• **Action item**
With both ends included, repeat exactly the lines of the entries below from the one containing "and is answered;" down to the one containing "def Obligations.EnrolmentRecordsAreApplied : Prop", and no others.
*** Begin section ***
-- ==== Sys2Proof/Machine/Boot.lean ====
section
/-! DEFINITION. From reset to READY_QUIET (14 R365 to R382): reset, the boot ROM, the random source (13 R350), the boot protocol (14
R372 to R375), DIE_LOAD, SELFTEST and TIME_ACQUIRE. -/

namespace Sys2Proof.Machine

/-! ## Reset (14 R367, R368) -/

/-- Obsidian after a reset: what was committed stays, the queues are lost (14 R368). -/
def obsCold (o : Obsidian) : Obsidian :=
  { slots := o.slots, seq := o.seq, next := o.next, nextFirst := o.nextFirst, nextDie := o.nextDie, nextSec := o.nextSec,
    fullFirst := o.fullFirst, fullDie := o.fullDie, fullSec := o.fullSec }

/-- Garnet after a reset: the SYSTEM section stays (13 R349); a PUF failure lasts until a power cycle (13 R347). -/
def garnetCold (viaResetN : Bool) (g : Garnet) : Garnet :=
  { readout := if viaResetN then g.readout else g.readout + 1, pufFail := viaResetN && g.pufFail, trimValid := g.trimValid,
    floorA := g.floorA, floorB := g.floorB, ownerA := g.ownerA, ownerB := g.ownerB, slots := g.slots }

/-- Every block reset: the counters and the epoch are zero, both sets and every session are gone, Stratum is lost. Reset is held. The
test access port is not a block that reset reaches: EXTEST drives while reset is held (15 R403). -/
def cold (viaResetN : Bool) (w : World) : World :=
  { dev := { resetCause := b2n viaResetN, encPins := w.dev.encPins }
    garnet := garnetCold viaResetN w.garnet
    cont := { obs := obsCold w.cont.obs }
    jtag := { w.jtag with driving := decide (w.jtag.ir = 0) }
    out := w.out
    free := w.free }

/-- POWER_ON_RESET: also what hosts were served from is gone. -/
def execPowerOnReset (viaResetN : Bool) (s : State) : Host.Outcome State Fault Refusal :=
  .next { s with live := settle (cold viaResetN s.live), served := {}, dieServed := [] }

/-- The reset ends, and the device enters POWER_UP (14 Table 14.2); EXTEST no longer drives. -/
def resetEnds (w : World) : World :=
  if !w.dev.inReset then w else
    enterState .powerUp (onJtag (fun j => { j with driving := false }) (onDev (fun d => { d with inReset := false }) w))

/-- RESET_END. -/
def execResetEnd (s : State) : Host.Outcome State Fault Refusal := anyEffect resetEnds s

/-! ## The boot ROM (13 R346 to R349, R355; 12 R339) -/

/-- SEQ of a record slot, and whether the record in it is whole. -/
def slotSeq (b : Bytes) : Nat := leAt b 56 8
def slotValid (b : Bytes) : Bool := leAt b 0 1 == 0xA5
*** End section ***
*** Begin section ***
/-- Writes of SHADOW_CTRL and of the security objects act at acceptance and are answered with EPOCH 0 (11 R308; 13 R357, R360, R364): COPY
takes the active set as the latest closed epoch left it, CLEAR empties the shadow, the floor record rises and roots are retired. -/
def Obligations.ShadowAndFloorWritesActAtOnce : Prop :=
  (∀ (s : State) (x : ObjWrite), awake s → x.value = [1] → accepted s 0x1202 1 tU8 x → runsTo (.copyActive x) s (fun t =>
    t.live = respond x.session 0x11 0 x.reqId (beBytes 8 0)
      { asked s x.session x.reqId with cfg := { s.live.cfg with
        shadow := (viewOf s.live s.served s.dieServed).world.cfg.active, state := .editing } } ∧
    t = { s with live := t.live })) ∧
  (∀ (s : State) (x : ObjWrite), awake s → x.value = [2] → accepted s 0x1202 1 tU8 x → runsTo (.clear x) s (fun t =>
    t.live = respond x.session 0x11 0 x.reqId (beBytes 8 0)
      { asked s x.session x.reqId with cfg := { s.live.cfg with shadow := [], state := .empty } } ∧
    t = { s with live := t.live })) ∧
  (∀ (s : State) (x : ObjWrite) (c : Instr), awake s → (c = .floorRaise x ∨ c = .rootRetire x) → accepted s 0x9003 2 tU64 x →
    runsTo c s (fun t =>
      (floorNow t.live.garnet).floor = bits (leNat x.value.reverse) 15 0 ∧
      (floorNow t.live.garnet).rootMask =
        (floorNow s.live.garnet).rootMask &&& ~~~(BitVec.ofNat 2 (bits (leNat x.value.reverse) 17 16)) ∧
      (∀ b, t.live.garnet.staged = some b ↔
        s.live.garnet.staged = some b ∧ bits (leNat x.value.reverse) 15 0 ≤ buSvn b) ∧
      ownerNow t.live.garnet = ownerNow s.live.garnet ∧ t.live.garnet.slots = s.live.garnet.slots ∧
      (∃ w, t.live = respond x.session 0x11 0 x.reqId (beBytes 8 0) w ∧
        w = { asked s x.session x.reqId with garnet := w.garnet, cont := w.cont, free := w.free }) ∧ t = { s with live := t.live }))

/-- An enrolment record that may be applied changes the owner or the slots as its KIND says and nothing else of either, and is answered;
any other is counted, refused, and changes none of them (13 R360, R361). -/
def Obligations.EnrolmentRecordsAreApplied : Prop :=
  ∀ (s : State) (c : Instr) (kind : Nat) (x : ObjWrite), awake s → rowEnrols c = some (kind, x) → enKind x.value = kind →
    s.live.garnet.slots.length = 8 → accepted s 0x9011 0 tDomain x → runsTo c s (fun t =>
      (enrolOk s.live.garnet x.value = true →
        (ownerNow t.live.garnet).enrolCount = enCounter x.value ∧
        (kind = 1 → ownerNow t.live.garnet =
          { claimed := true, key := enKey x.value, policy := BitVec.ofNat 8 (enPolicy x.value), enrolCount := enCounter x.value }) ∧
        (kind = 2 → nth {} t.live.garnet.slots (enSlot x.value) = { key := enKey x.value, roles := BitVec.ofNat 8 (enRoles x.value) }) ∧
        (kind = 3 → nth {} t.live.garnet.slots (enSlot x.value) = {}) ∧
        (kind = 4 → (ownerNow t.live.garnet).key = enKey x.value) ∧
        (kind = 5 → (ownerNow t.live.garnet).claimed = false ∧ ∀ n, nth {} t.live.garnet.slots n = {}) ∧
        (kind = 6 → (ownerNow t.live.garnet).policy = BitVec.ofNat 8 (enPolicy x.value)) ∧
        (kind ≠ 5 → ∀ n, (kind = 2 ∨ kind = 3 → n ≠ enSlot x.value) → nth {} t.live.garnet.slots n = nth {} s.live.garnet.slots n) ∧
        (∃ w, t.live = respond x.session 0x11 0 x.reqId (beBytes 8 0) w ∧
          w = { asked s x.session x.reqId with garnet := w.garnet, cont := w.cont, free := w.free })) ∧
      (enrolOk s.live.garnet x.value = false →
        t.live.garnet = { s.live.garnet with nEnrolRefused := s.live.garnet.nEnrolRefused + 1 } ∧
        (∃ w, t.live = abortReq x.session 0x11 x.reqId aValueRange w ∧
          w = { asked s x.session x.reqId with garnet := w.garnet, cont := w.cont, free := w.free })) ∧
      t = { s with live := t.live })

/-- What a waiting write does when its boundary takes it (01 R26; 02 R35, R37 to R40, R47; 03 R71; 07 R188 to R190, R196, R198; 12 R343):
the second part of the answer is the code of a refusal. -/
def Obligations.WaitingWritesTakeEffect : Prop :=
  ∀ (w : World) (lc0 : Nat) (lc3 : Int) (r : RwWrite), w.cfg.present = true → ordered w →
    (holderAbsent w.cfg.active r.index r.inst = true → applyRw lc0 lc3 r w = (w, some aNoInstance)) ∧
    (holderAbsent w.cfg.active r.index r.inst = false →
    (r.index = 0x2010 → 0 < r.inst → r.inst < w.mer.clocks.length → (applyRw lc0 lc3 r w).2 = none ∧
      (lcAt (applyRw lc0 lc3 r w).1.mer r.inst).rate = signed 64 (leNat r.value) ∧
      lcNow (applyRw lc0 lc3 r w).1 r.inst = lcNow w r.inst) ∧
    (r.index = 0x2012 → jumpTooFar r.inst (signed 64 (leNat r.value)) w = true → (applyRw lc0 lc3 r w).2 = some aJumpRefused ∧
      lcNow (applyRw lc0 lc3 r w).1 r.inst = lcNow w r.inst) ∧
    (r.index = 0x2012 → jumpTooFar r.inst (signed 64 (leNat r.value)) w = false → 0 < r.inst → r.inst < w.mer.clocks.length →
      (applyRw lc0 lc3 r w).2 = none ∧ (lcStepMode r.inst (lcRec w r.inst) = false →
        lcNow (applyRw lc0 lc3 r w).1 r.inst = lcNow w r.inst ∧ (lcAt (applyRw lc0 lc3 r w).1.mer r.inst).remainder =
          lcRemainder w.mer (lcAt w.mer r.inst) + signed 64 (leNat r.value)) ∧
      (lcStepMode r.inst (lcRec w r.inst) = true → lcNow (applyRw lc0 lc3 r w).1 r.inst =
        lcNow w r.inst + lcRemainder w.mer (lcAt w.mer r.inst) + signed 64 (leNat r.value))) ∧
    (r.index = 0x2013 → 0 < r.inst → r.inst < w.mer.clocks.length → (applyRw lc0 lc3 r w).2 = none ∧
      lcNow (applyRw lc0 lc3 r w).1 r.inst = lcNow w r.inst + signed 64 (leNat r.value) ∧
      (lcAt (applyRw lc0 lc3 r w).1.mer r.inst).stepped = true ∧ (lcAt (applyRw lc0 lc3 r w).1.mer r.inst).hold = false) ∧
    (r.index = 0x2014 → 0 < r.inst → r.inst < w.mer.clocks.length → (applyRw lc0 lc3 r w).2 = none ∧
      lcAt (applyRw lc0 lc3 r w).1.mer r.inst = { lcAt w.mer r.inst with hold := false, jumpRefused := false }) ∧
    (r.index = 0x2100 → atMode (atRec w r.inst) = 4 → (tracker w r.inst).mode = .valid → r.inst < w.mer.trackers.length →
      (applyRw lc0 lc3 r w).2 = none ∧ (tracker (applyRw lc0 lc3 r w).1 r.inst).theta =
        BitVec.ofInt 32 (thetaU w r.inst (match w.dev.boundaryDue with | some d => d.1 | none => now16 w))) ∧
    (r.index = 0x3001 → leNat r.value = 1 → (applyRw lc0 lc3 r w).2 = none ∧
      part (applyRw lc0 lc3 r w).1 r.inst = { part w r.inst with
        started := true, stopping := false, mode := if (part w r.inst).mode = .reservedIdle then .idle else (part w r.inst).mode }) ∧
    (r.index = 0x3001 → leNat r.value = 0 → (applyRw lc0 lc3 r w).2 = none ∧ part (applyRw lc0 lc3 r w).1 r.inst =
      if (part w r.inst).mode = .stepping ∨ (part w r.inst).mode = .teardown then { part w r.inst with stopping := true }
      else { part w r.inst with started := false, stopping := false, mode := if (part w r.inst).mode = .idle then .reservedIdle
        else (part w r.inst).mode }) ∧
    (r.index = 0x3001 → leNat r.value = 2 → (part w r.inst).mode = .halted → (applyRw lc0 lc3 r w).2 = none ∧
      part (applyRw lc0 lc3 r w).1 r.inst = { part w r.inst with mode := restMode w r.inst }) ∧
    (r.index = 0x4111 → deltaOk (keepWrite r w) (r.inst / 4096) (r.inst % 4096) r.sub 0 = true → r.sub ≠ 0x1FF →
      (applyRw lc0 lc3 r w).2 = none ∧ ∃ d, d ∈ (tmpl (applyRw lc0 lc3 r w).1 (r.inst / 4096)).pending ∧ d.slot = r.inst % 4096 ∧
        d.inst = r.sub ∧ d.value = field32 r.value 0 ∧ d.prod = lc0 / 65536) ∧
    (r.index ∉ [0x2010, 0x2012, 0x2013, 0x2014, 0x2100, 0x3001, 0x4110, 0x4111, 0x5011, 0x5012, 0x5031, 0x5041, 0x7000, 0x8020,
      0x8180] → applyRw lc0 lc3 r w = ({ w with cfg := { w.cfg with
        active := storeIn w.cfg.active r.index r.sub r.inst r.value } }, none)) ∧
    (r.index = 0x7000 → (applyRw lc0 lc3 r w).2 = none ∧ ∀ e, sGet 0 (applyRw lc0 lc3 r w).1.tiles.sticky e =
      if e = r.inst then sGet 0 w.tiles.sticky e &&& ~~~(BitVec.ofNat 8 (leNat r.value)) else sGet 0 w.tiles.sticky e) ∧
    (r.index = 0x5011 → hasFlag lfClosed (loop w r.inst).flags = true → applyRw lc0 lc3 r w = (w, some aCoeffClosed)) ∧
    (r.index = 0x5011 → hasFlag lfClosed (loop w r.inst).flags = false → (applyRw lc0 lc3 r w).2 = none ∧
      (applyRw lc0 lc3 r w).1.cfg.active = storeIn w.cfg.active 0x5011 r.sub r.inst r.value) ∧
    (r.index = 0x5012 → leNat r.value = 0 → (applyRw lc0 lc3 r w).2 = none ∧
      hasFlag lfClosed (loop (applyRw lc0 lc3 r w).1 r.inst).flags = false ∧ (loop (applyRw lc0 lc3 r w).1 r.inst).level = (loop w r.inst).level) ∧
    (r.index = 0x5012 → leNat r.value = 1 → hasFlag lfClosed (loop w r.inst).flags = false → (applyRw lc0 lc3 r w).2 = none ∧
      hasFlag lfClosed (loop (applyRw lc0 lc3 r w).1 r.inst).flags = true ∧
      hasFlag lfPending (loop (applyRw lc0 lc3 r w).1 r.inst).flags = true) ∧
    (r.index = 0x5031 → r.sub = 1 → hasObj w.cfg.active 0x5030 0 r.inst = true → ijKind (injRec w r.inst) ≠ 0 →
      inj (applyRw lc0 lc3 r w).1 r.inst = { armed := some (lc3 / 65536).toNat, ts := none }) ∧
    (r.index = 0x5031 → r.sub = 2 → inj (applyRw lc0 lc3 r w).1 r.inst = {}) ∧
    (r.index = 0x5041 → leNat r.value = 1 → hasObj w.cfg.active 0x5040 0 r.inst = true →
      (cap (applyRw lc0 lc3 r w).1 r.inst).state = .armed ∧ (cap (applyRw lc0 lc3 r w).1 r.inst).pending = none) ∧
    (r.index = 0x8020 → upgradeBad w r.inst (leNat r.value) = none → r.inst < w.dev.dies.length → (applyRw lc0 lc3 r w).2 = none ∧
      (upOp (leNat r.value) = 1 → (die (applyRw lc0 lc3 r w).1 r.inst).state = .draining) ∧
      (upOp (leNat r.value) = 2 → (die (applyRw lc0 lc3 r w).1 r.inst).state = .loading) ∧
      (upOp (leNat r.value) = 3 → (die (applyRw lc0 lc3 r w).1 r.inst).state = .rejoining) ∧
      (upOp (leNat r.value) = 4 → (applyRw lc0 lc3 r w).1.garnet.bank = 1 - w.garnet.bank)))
*** End section ***
• **Answer section**
/-- An enrolment record that may be applied changes the owner or the slots as its KIND says and nothing else of either, and is answered;
any other is counted, refused, and changes none of them (13 R360, R361). -/
def Obligations.EnrolmentRecordsAreApplied : Prop :=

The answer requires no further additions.